TASK.
In the data, find each line where the word "common" appears and list that line.

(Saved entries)
***
-- ==== Sys2Proof/Machine/RegMap.lean ====
section
/-! DEFINITION. Machine/RegMap.lean: the register window (R92) as data. One row of `regTable` for each
register table of the spec's chapters, with its offset in the window (Table 4.1), its indices, its
fields and their access codes and reset values (Table 0.2); and the names of the registers (`Reg.…`)
and of their fields (`F.…`) that the rest of the model uses. -/

namespace Sys2Proof.Machine

/-- The access codes of Table 0.2 (R8). -/
inductive Acc where
  | rw | ro | wo | w1c | w1s | rs
  deriving DecidableEq, Repr

/-- One field of a register: bits `hi` down to `lo` (R4), its access code and its reset value. -/
structure RField where
  hi  : Nat
  lo  : Nat
  acc : Acc
  rst : Nat
  deriving DecidableEq, Repr

/-- What a write to the register does beyond, or instead of, its access codes: the name of the
register for every register that has a writable field; `plain` for the others. -/
inductive WKind where
  | plain
  | intEn
  | intClr
  | snapCtl
  | sysSafeIntEn
  | sysSafeIntClr
  | sysIntRoute
  | ledgerModeCfg
  | ledgerBudget
  | ledgerExt
  | ledgerHoldMin
  | ledgerAppLim
  | ledgerLaneLim
  | ledgerPortLim
  | sysRstCfg
  | sysWdtKick
  | lapOcCfg
  | lapTcfg
  | lapTper
  | lapTofs
  | lapTcom
  | loopCtl
  | loopPer
  | loopOfs
  | loopMan
  | loopSpt
  | loopFf
  | loopStart
  | loopSwsel
  | loopSwgo
  | pacerCfg
  | pacerRho
  | pacerEpsp
  | pacerEpsd
  | pacerFcfg
  | pacerFtmo
  | pacerFprobe
  | pacerPstep
  | pacerRhof
  | pacerRhop
  | pacerEpsfp
  | pacerEpsfd
  | pacerFiter
  | sysSafeSnapCtl
  | relayCfg
  | relayPer
  | relayLen
  | relayTmo
  | relayWgt
  | relayMapid
  | relayMapgo
  | relayMaps
  | canCtl
  | canNbt
  | canDbt
  | canTt
  | canTxctl
  | canTxd
  | canOcfg
  | canOid
  | canOtim
  | canTtcol
  | ethNet
  | ethPcfg
  | ethWgt
  | ethFltlo
  | ethFlthi
  | furunCfg
  | rtcPtp
  | rtcStep
  | rtcTrim
  | rtcStgDate
  | rtcStgTime
  | rtcCommit
  | rtcAlmhi
  | updCfg
  | evrCfg
  | evrTrig
  | evrTrigctl
  | evrWctl
  | dmaChctl
  | dmaChdlo
  | dmaChdhi
  | uioCfg
  | uioBeta
  | uioOut
  | loopBank
  | rtcStgTaiLo
  | rtcStgTaiHi
  | rtcStgOfs
  | rtcAlmlo
  deriving DecidableEq, Repr

/-- One row of the register map. Instance (i, j) of the register stands at window offset
`base + st1·i + st2·j`, for i below `n1` and j below `n2`. `blk` is the block ID of Table 1.1. -/
structure RDesc where
  blk    : Nat
  base   : Nat
  n1     : Nat
  st1    : Nat
  n2     : Nat
  st2    : Nat
  wk     : WKind
  fields : List RField
  deriving DecidableEq, Repr

/-- A field of one register of the window, by its register's offset. -/
structure Fld where
  off : Nat
  hi  : Nat
  lo  : Nat
  deriving DecidableEq, Repr

/-- The registers of SYS beside its common group. -/
def regTableSYS : List RDesc := [
  -- SYS_PD_STAT
  ⟨1, 0x40, 1, 0x0, 1, 0x0, .plain, [⟨26, 16, .w1c, 0⟩, ⟨10, 0, .ro, 0x603⟩]⟩,
  -- SYS_CLK_STAT
  ⟨1, 0x44, 1, 0x0, 1, 0x0, .plain, [⟨25, 16, .w1c, 0⟩, ⟨9, 0, .ro, 0x203⟩]⟩,
  -- SYS_BUS_STAT
  ⟨1, 0x48, 1, 0x0, 1, 0x0, .plain, [⟨1, 1, .w1c, 0⟩, ⟨0, 0, .w1c, 0⟩]⟩,
  -- SYS_BUS_ADDR
  ⟨1, 0x4c, 1, 0x0, 1, 0x0, .plain, [⟨23, 0, .ro, 0⟩]⟩,
  -- SYS_INT_PEND
  ⟨1, 0x80, 1, 0x0, 1, 0x0, .plain, [⟨31, 0, .ro, 0⟩]⟩,
  -- SYS_SAFE_INT_EN
  ⟨1, 0xc0, 1, 0x0, 1, 0x0, .sysSafeIntEn, [⟨31, 0, .rw, 0⟩]⟩,
  -- SYS_SAFE_INT_CLR
  ⟨1, 0xc4, 1, 0x0, 1, 0x0, .sysSafeIntClr, [⟨31, 0, .wo, 0⟩]⟩,
  -- SYS_INT_ROUTE
  ⟨1, 0x104, 21, 0x4, 1, 0x0, .sysIntRoute, [⟨31, 31, .rw, 0⟩, ⟨10, 8, .rw, 0⟩, ⟨3, 0, .rw, 1⟩]⟩,
  -- SYS_RST_STAT
  ⟨1, 0x20, 1, 0x0, 1, 0x0, .plain, [⟨19, 19, .ro, 0⟩, ⟨18, 18, .ro, 0⟩, ⟨17, 17, .ro, 0⟩, ⟨16, 16, .ro, 0⟩, ⟨14, 12, .ro, 0⟩, ⟨8, 8, .ro, 0⟩, ⟨2, 0, .ro, 1⟩]⟩,
  -- SYS_START_CNT
  ⟨1, 0x24, 1, 0x0, 1, 0x0, .plain, [⟨31, 0, .ro, 1⟩]⟩,
  -- SYS_RST_CFG
  ⟨1, 0x28, 1, 0x0, 1, 0x0, .sysRstCfg, [⟨15, 8, .rw, 0xa⟩, ⟨0, 0, .rw, 1⟩]⟩,
  -- SYS_WDT_KICK
  ⟨1, 0x2c, 1, 0x0, 1, 0x0, .sysWdtKick, [⟨7, 0, .wo, 0⟩]⟩,
  -- SYS_SAFE_SNAP_CTL
  ⟨1, 0xc8, 1, 0x0, 1, 0x0, .sysSafeSnapCtl, [⟨8, 8, .w1s, 0⟩, ⟨7, 0, .rw, 0⟩]⟩]

/-- The registers of DRILL beside its common group. -/
def regTableDRILL : List RDesc := [
  -- DRILL_BIND
  ⟨17, 0x880100, 38, 0x4, 1, 0x0, .plain, [⟨31, 31, .ro, 0⟩, ⟨6, 0, .ro, 0⟩]⟩,
  -- DRILL_CNT
  ⟨17, 0x880200, 38, 0x4, 1, 0x0, .plain, [⟨31, 16, .ro, 0⟩, ⟨15, 0, .ro, 0⟩]⟩]

/-- The registers of LEDGER beside its common group. -/
def regTableLEDGER : List RDesc := [
  -- LEDGER_MODE
  ⟨2, 0x10020, 1, 0x0, 1, 0x0, .plain, [⟨11, 8, .ro, 0⟩, ⟨6, 4, .ro, 2⟩, ⟨2, 0, .ro, 0⟩]⟩,
  -- LEDGER_MODE_CFG
  ⟨2, 0x10024, 1, 0x0, 1, 0x0, .ledgerModeCfg, [⟨31, 16, .rw, 0x1e⟩, ⟨4, 4, .rw, 0⟩, ⟨2, 0, .rw, 2⟩]⟩,
  -- LEDGER_SRC
  ⟨2, 0x10028, 1, 0x0, 1, 0x0, .plain, [⟨15, 8, .ro, 0⟩, ⟨7, 4, .ro, 0⟩, ⟨1, 1, .ro, 0⟩, ⟨0, 0, .ro, 1⟩]⟩,
  -- LEDGER_BUDGET
  ⟨2, 0x1002c, 1, 0x0, 1, 0x0, .ledgerBudget, [⟨31, 0, .rw, 0xc350⟩]⟩,
  -- LEDGER_EXT
  ⟨2, 0x10030, 1, 0x0, 1, 0x0, .ledgerExt, [⟨31, 0, .rw, 0⟩]⟩,
  -- LEDGER_ALLOC
  ⟨2, 0x10034, 1, 0x0, 1, 0x0, .plain, [⟨31, 0, .ro, 0⟩]⟩,
  -- LEDGER_DRAW
  ⟨2, 0x10038, 1, 0x0, 1, 0x0, .plain, [⟨31, 0, .ro, 0⟩]⟩,
  -- LEDGER_BANK
  ⟨2, 0x1003c, 1, 0x0, 1, 0x0, .plain, [⟨31, 0, .ro, 0⟩]⟩,
  -- LEDGER_HOLD_MIN
  ⟨2, 0x10040, 1, 0x0, 1, 0x0, .ledgerHoldMin, [⟨15, 0, .rw, 0x5dc⟩]⟩,
  -- LEDGER_APP_LIM
  ⟨2, 0x10044, 1, 0x0, 1, 0x0, .ledgerAppLim, [⟨21, 16, .rw, 0x30⟩, ⟨5, 0, .rw, 4⟩]⟩,
  -- LEDGER_LANE_LIM
  ⟨2, 0x10048, 1, 0x0, 1, 0x0, .ledgerLaneLim, [⟨31, 16, .rw, 0⟩, ⟨14, 8, .rw, 0x40⟩, ⟨6, 0, .rw, 0⟩]⟩,
  -- LEDGER_PORT_LIM
  ⟨2, 0x1004c, 1, 0x0, 1, 0x0, .ledgerPortLim, [⟨16, 16, .rw, 1⟩, ⟨13, 12, .rw, 2⟩, ⟨9, 8, .rw, 0⟩, ⟨5, 4, .rw, 2⟩, ⟨1, 0, .rw, 0⟩]⟩,
  -- LEDGER_EFF
  ⟨2, 0x10050, 1, 0x0, 1, 0x0, .plain, [⟨29, 24, .ro, 0⟩, ⟨22, 16, .ro, 0⟩, ⟨13, 12, .ro, 0⟩, ⟨9, 8, .ro, 0⟩, ⟨0, 0, .ro, 0⟩]⟩,
  -- LEDGER_HOLD_LAST
  ⟨2, 0x10070, 1, 0x0, 1, 0x0, .plain, [⟨31, 16, .ro, 0⟩, ⟨8, 0, .ro, 0⟩]⟩,
  -- LEDGER_S
  ⟨2, 0x10060, 4, 0x4, 1, 0x0, .plain, [⟨31, 0, .rs, 0⟩]⟩]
***
SOLUTION FOR THIS PROBLEM.
/-- The registers of SYS beside its common group. -/
/-- The registers of DRILL beside its common group. -/
/-- The registers of LEDGER beside its common group. -/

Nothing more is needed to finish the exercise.